Menurut penelitian McKinsey, perdagangan online memberikan lebih banyak pilihan yakni aksesibilitas yang lebih luas dan harga yang lebih kompetitif bagi konsumen. Konsumen di luar pulau Jawa umumnya menghemat 11%-25% saat berbelanja online. Melalui platform online, transaksi ekonomi bisa dilakukan dengan mudah tanpa dibatasi jarak maupun wilayah tertentu.

William berharap semangat berkreasi para kreator lokal Makassar dapat menggerakkan semangat berkreasi seluruh kreator lokal di wilayah Indonesia Timur. Melalui teknologi digital, Makerfest ingin hasil karya kreator lokal Indonesia Timur dapat dengan mudah diakses oleh pembeli di seluruh Indonesia dan masyarakat Indonesia Timur dapat dengan mudah mendapatkan segala kebutuhan sehari-hari.

Selain mengadakan bazaar, workshop dan kompetisi, Makerfest bekerja sama dengan TopCommunity(sebutan komunitas seller Tokopedia) Makassar untuk menyelenggarakan program edukasi bagi Komunitas Quiqui. Komunitas ini beranggotakan para perempuan yang berkumpul untuk memproduksi produk rajutan seperti topi, syal, sweater, serta barang kerajinan tangan lainnya. Dalam kesempatan ini, Makerfest danTop Community memberikan pelatihan, serta bantuan alat produksi.

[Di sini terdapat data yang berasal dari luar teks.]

-- ==== Sys2Proof/Safety.lean ====
section
/-! DEFINITION. What the claims call a sound state and a safe run: tables in canonical form, device time within its width, well-formed commands
waiting, and steps that neither fault nor refuse. -/

namespace Sys2Proof.Machine

/-- Memory in canonical form: addresses strictly rising, and no byte listed that an unlisted address reads as. -/
def Memory.wf (m : List Host.Cell) : Bool := twf (0 : Byte) m

/-- Code flash in canonical form: an unlisted byte reads as erased (R442). -/
def Flash.wf (m : List Host.Cell) : Bool := twf (0xFF : Byte) m

/-- Device time is a 48-bit count of µs (R14). -/
def State.timeOk (s : State) : Bool := s.time < 2 ^ 48

/-- The register file and the counters' accumulators in canonical form: a field at its reset value is not listed, so that equal files are
equal data. -/
def State.regsOk (s : State) : Bool := twf 0 s.regs && twf 0 s.acc

/-- A sound state. -/
def State.sound (s : State) : Bool := Memory.wf s.mem && Flash.wf s.flash && s.regsOk && s.timeOk

/-- Whether every waiting command is well formed. -/
def State.queueWf (s : State) : Bool := s.pending.all Instr.wf

/-- Slot `k` of engine `n`, which takes up slots, has the engine between two instructions, with PC in the program area; no slot of the engine is inside an
instruction, and no kill waits. -/
def State.sole (s : State) (n k : Fin 4) : Prop :=
  (s.runner n = some k ∧ s.engRuns n = true) ∧ 0x14000 ≤ (s.pslot n k).arch.pc ∧ ∀ j, (s.pslot n j).op = none ∧ (s.pslot n j).killReq = false

/-- Slot `k` between two instructions with its architectural state `a`, and all else as in `s`. -/
def State.slotAt (s : State) (n k : Fin 4) (a : Arch) : State :=
  s.updSlot n k fun x => { x with st := s.between n k, stopReq := false, arch := a }

/-- Slot state with PC at the next instruction. -/
def Arch.onward (a : Arch) : Arch := { a with pc := (a.pc + 4) % 2 ^ 21 }

/-- The context `c` of an I/O command of an opcode, admitted and not yet carried out, whose namespace is this mouth's own and whose host is too. -/
def State.ioWaits (s : State) (c op : Nat) (x : Ctx) : Prop :=
  s.ctx? c = some x ∧ x.st = .admitted ∧ x.handed = false ∧ x.run = false ∧ x.admin = false ∧ x.opcode = op ∧ s.isPart c = false ∧ x.ending = none ∧
    x.fwdTo = none ∧ x.origin = none

/-- The context `c` of an admin command of an opcode, admitted and not yet carried out, that this mouth serves for its own host. -/
def State.admWaits (s : State) (c op : Nat) (x : Ctx) : Prop :=
  s.ctx? c = some x ∧ x.st = .admitted ∧ x.handed = false ∧ x.run = false ∧ x.admin = true ∧ x.opcode = op ∧ x.ending = none ∧ x.fwdTo = none ∧
    x.origin = none

/-- A step that answers a next state. -/
def State.steps (s t : State) : Prop := step s = .next t

/-- A run of `k` steps that neither faults nor is refused, with its end. -/
def State.safeRun : Nat → State → State → Prop
  | 0, s, t => s = t
  | k + 1, s, t => ∃ u, s.steps u ∧ State.safeRun k u t

end Sys2Proof.Machine
end

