/-- R196 to R200, R203 to R206, R219: what the arm link does: a TD frame with the servo's drive is sent at each period, a valid one that has advanced
sets the drive and any other sets TDE, a read of registers that the preamplifier has answers them and reading FAULT clears all but the faults still
present, a write writes the burst, a valid acknowledgement ends its transaction after what it reports of faults, an unmasked fault raises attention,
and a link reset leaves the preamplifier's registers. -/
def Obligations.ArmLinkActs : Prop :=
  ∀ (s : State) (n : Fin 4),
    (s.on (Fd.ARM_CTL_EN n) = true → exec (.armPeriod n) s =
      .next (((((s.updPreamp n fun p => { p with missed := min 8 (p.missed + 1) }).updCh n fun c =>
        { c with tdSeq := (c.tdSeq + 1) % 4, tdSent := some (tdFrame (c.tdSeq + 1) (unsgn 18 (s.sv n).send)) }).ecsTurn n).startTx n))) ∧
    (∀ (g : Nat) (e : BitVec 32), (s.ch n).tdSent = some g → tdValid (g ^^^ e.toNat) = true → bits (g ^^^ e.toNat) 26 2 ≠ (s.preamp.get n).seq →
      (s.sv n).modelRun = true →
      exec (.armTd n e) s = .next ((s.updCh n fun c => { c with tdSent := none }).updPreamp n fun p =>
        { p with drive := sgn 18 (bits (g ^^^ e.toNat) 8 18), seq := bits (g ^^^ e.toNat) 26 2, missed := 0 })) ∧
    (∀ (g : Nat) (e : BitVec 32), (s.ch n).tdSent = some g → (tdValid (g ^^^ e.toNat) = false ∨ bits (g ^^^ e.toNat) 26 2 = (s.preamp.get n).seq) →
      (s.sv n).modelRun = true →
      exec (.armTd n e) s = .next ((s.updCh n fun c => { c with tdSent := none }).updPreamp n fun p => { p with tde := true })) ∧
    (∀ (t : ArmTx) (e : BitVec 24), (s.ch n).tx = some t → t.rd = true →
      let f := t.frame ^^^ e.toNat
      let as := (List.range (bits f 17 3 + 1)).map fun i => bits f 8 9 + i
      f % 256 = crc8 (f / 256) 0xFF 16 → bits f 20 4 = 1 → bits f 17 3 < 4 → (∀ a ∈ as, preampHas n a = true) → 0xC ∉ as →
      exec (.armRd n e) s = .next ((if 0xA ∈ as then s.updPreamp n fun p => { p with regs := tset 0 p.regs 0xA p.present } else s).responded n
        (s.preampStatus n true false) (as.map fun a => s.preampRd n a))) ∧
    (∀ (t : ArmTx) (e : BitVec 24), (s.ch n).tx = some t → t.rd = true → (t.frame ^^^ e.toNat) % 256 ≠ crc8 ((t.frame ^^^ e.toNat) / 256) 0xFF 16 →
      ∃ b, exec (.armRd n e) s = .next (s.responded n (s.preampStatus n false b) [])) ∧
    (∀ (t : ArmTx) (e : BitVec 88), (s.ch n).tx = some t → t.rd = false →
      let w := 16 * (t.len + 1)
      let f := t.frame ^^^ (e.toNat % 2 ^ (w + 24))
      let hd := bits f (8 + w) 16
      f % 256 = crc8 (f / 256) 0xFF (16 + w) → bits hd 12 4 = 2 → bits hd 9 3 = t.len → t.len < 4 →
      (∀ i < t.len + 1, preampHas n (bits hd 0 9 + i) = true) →
      exec (.armWr n e) s = .next ((s.preampWrs n (bits hd 0 9) ((List.range (t.len + 1)).map fun i => bits f (8 + 16 * (t.len - i)) 16)).responded n
        (s.preampStatus n true false) [])) ∧
    (∀ (x : ArmTx) (f : ArmFrame), (s.ch n).tx = some x → respValid f x = true → bit f.status.toNat 7 = true → bit f.status.toNat 3 = false →
      exec (.armResponse n f) s = .next (((s.noteStatus n x f.status.toNat).txDone n x f.words).startTx n)) ∧
    (∀ (x : ArmTx) (f : ArmFrame), (s.ch n).tx = some x → respValid f x = false → x.retried = false →
      exec (.armResponse n f) s = .next (((s.count (Fd.ARM_ERRCNT_RETRY n) 1).updCh n fun c => { c with tx := some { x with retried := true } }).startTx n)) ∧
    (bit (tget 0 (s.preamp.get n).regs 9) 1 = true → 8 ≤ (s.preamp.get n).missed → exec (.preampTdTimeout n) s =
      .next (s.updPreamp n fun p => { p with drive := 0, missed := 0, regs := tset 0 p.regs 0xA (setBit (tget 0 p.regs 0xA) 7) })) ∧
    (∀ v : BitVec 9,
      let x := tget 0 (s.preamp.get n).regs 0xA ||| v.toNat
      let s1 := s.updPreamp n fun p => { p with present := v.toNat, regs := tset 0 p.regs 0xA x }
      exec (.preampAttention n v) s = .next (if x &&& tget 0 (s.preamp.get n).regs 0xB = x then s1 else (s1.wr (Fd.ARM_STATUS_ATTN n) 1).attention n)) ∧
    (s.on (Fd.ARM_STATUS_BUSY n) = false → s.on (Fd.ARM_CTL_EN n) = true → s.owned n = false → s.on (Fd.CHN_WSTAT_ARMED n) = false →
      s.on (Fd.ARM_REQ_RD n) = true → exec (.armReqGo n) s =
        .next ((s.wr (Fd.ARM_STATUS_BUSY n) 1).armSend n ⟨.firmware, true, s.rd (Fd.ARM_REQ_ADDR n), s.rd (Fd.ARM_REQ_LEN n), [], false⟩)) ∧
    (∃ t, exec (.armLinkReset n) s = .next t ∧ (t.preamp.get n).tde = false ∧ (t.preamp.get n).regs = (s.preamp.get n).regs ∧ s.onlyAt t [.preamp])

Setelah hadir di 7 kota, Makerfest akan mendatangi satu kota terakhir yaitu Denpasar. Di setiap kota, Makerfest memberikan edukasi dan pendampingan usaha sehingga kreator lokal lebih siap menghadapi berbagai peluang dan tantangan, termasuk dalam hal strategi bisnis, branding, pemasaran dan permodalan.